# Dying Digitrax Decoders in Multi Unit operation



## kumpelmagnet (Sep 12, 2009)

HI,

after 3 dead Digitrax DG583S in a USA Trains SD70 Unit there seems a bit of a problem. Its always the same :
first unit stops and the second one runs into it and after a few seconds the decoder of the second unit is dead.
Normally i woul think that the Digitrax DCS200 would break the circuit because it only delivers 8 Amps and the decoder
can take about 10 Amps. Is this a common problem in multi unit operation ?

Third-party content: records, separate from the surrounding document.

/-- The fusion phase of the frame in progress (R56 to R90). A retrodiction pass (`retro`) changes no counter, state, alarm or
record (R91). -/
def State.fuse (s : State) (retro : Bool) : State :=
  let x := s.fuseFrame retro
  if retro then { s with fus := { s.fus with last := x.fix } } else s.fuseRecord x

/-- A fusion phase that is late (R29, R82, R84): no fix, nothing evaluated; the record says so. DESIGN CHOICE (log 233): the record
then holds no contributor and no mode, MODE2_RATIO 0, the K in force and the centre of the record before it. -/
def State.fuseLate (s : State) : State :=
  let f0 := s.fus
  let pred := s.cex.obs.pred
  let pp := s.cex.obs.p
  let f1 := fusAlarms f0 s.time.period (s.fget FUS_DR.DR_LIMIT) (drSigma pp (s.fget FUS_DR.DR_SIGMA)) false false false false
  let flags := 4 + 8 + 16 * b2n f1.refConf + 32 * b2n f1.hdgConf + 64 * b2n f1.posUnc + 512
  let rec0 : FixRec :=
    { f0.last with frame := s.time.frame, north := satS 32 (asr (pred.etaN + 2 ^ 31) 32),
                   east := satS 32 (asr (pred.etaE + 2 ^ 31) 32), heading := pred.etaP, varNN := pp.nn, covNE := pp.ne,
                   varEE := pp.ee, varHdg := pp.ph, age := 0, contrib := 0, disagree := refMask f1 (fun r => r.state == .disagree),
                   rejected := refMask f1 (·.rej), flags := flags, k := f0.k, nModes := 0, ratio := 0 }
  let f2 := { f1 with last := rec0, doneK := some s.time.frame, mru := s.tilt s.fNow,
                      refs := f1.refs.map (fun r => { r with acc := { r.acc with frozen := true } }) }
  let i := (s.fget FUS_REC.IDX + 1) % 64
  let s1 := (({ s with fus := f2 }).wrB rgnFus (i * 64) (fixBytes s.pNs rec0)).fset FUS_REC.IDX i |>.stage 6 0 (fixBytes s.pNs rec0)
  let s2 := (((s1.fusShow f2).fup FUS_STATUS.DR).fup FUS_STATUS.HDG_DR).fcount FUS_CNT.NOFIX 1
  ((s2.alarmLevel 0x04 0x04 0 f2.refConf).alarmLevel 0x04 0x05 0 f2.hdgConf).alarmLevel 0x04 0x06 0 f2.posUnc

/-! ## Refinement at the minute (R62 to R64) -/

/-- Sum of binary32 values in order. -/
def fsumL (l : List Flt) : Flt := l.foldl fadd 0

/-- Column `c` of the rows, less its mean. -/
def centred (rows : List (List Flt)) (sub : Bool) (c : Nat) : List Flt :=
  let col := rows.map (fun r => r.getD c 0)
  if sub then
    let m := fdiv (fsumL col) (fofNat rows.length)
    col.map (fun x => fsub x m)
  else col

/-- Accumulate JᵀJ and Jᵀr of one parameter: the residual columns and the matching J columns, frame by frame. -/
def refineSums (rows : List (List Flt)) (sub : Bool) (pairs : List (Nat × Nat)) : Flt × Flt :=
  let cols := pairs.map (fun p => (centred rows sub p.1, centred rows sub p.2))
  (upTo rows.length).foldl (fun a f =>
    cols.foldl (fun (a : Flt × Flt) c =>
      let (r, j) := (c.1.getD f 0, c.2.getD f 0)
      (fadd a.1 (fmul j j), fadd a.2 (fmul j r))) a) (0, 0)

/-- The step of one parameter: -1, 0 or 1 (R62). DESIGN CHOICE (log 253): δ of one half rounds away from zero. -/
def refineStep (rows : List (List Flt)) (sub : Bool) (pairs : List (Nat × Nat)) : Int :=
  let (jj, jr) := refineSums rows sub pairs
  if !rows.isEmpty && fle (fmul (fofRat 3 100) (fofNat rows.length)) jj then
    clampI (-1) 1 (fSatInt rndAway 32 (fdiv jr jj))
  else 0

/-- REFINE_MINUTE for one reference: the values that take effect at the next boundary, whether a step was applied. DESIGN CHOICE (log
253): a step that the box takes back whole counts as applied. -/
def refineRef (c : RefCfg) (x : RefSt) : RefSt × Bool :=
  let clear : RefAcc := ⟨[], false, false⟩
  if x.acc.frozen then ({ x with acc := clear }, false)
  else
    let rows := x.acc.rows
    let (lv, mt) := if headingKind c.kind then
        ([0, 0, 0], [if x.acc.single then 0 else refineStep rows false [(0, 1)], 0, 0])
      else ((upTo 3).map (fun i => refineStep rows true [(0, 2 + i), (1, 8 + i)]),
            (upTo 3).map (fun i => refineStep rows true [(0, 5 + i), (1, 11 + i)]))
    let box (i : Nat) : Int := Int.ofNat (c.box.getD i 0)
    let lever := (upTo 3).map (fun i => clampI (- box i) (box i) (x.lever.getD i 0 + lv.getD i 0))
    let mount := (upTo 3).map (fun i => clampI (- box (3 + i)) (box (3 + i)) (x.mount.getD i 0 + 119305 * mt.getD i 0))
    ({ x with acc := clear, nextLever := lever, nextMount := mount }, (lv ++ mt).any (fun v => v != 0))

/-- The refinement of the minute, at a boundary where TIME_NS is a multiple of 60 s (R62). -/
def State.refineAt (s : State) : State :=
  if s.fNow % 60000000000 ≠ 0 then s
  else
    let (f, any) := (upTo 16).foldl (fun (p : FusSt × Bool) r => match s.refCfg r with
      | some c => let (x, b) := refineRef c (refOf p.1 r); (refPut p.1 r x, p.2 || b)
      | none => p) (s.fus, false)
    let s1 := ({ s with fus := f }).fusShow f
    if any then s1.fup FUS_STATUS.REFINE_STEP else s1

/-- The boundary of a frame for fusion: refined values and re-admissions take effect (R64, R83). DESIGN CHOICE (log 255): a re-admission
clears AGREE_CNT beside DIS_CNT. -/
def State.fusBoundary (s : State) : State :=
  let adm := (upTo 16).filter (fun r => (refOf s.fus r).readmit)
  let f := { s.fus with imgNew := [], refs := s.fus.refs.map (fun x =>
    let x := { x with lever := x.nextLever, mount := x.nextMount }
    if x.readmit then { x with readmit := false, rej := false, state := .contrib, disCnt := 0, agreeCnt := 0 } else x) }
  adm.foldl (fun s r => (s.clearAlarm 0x04 0x02 r).event 0x04 0x03 0 (evData r 0))
    (if adm.isEmpty && f == s.fus then s else ({ s with fus := f }).fusShow f)

end Sys2Proof.Machine
end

Every experience would be greatly appreciated!

Anton


----------



## Dennis Cherry (Feb 16, 2008)

Had to power some USA engines in a public display After much investigation on DCC decoders the only one that indicated would work in this application was the NCE D808 decoders. Installed them and had absolutely no problem with them.

BTW: these engines ran 12-14 house a day 7 days a week for 45 days. Was running 2 sets of F3's (A&B) and 6 passenger cars with each engine set. Each engine had a D808 decoder.


Here is a video of them in operation.

http://vimeo.com/609545


----------



## George Schreyer (Jan 16, 2009)

The DG583S may be a good decoder, but it's not up to the abuse that USAT locos place on it. 

Use a D808 

- gws


----------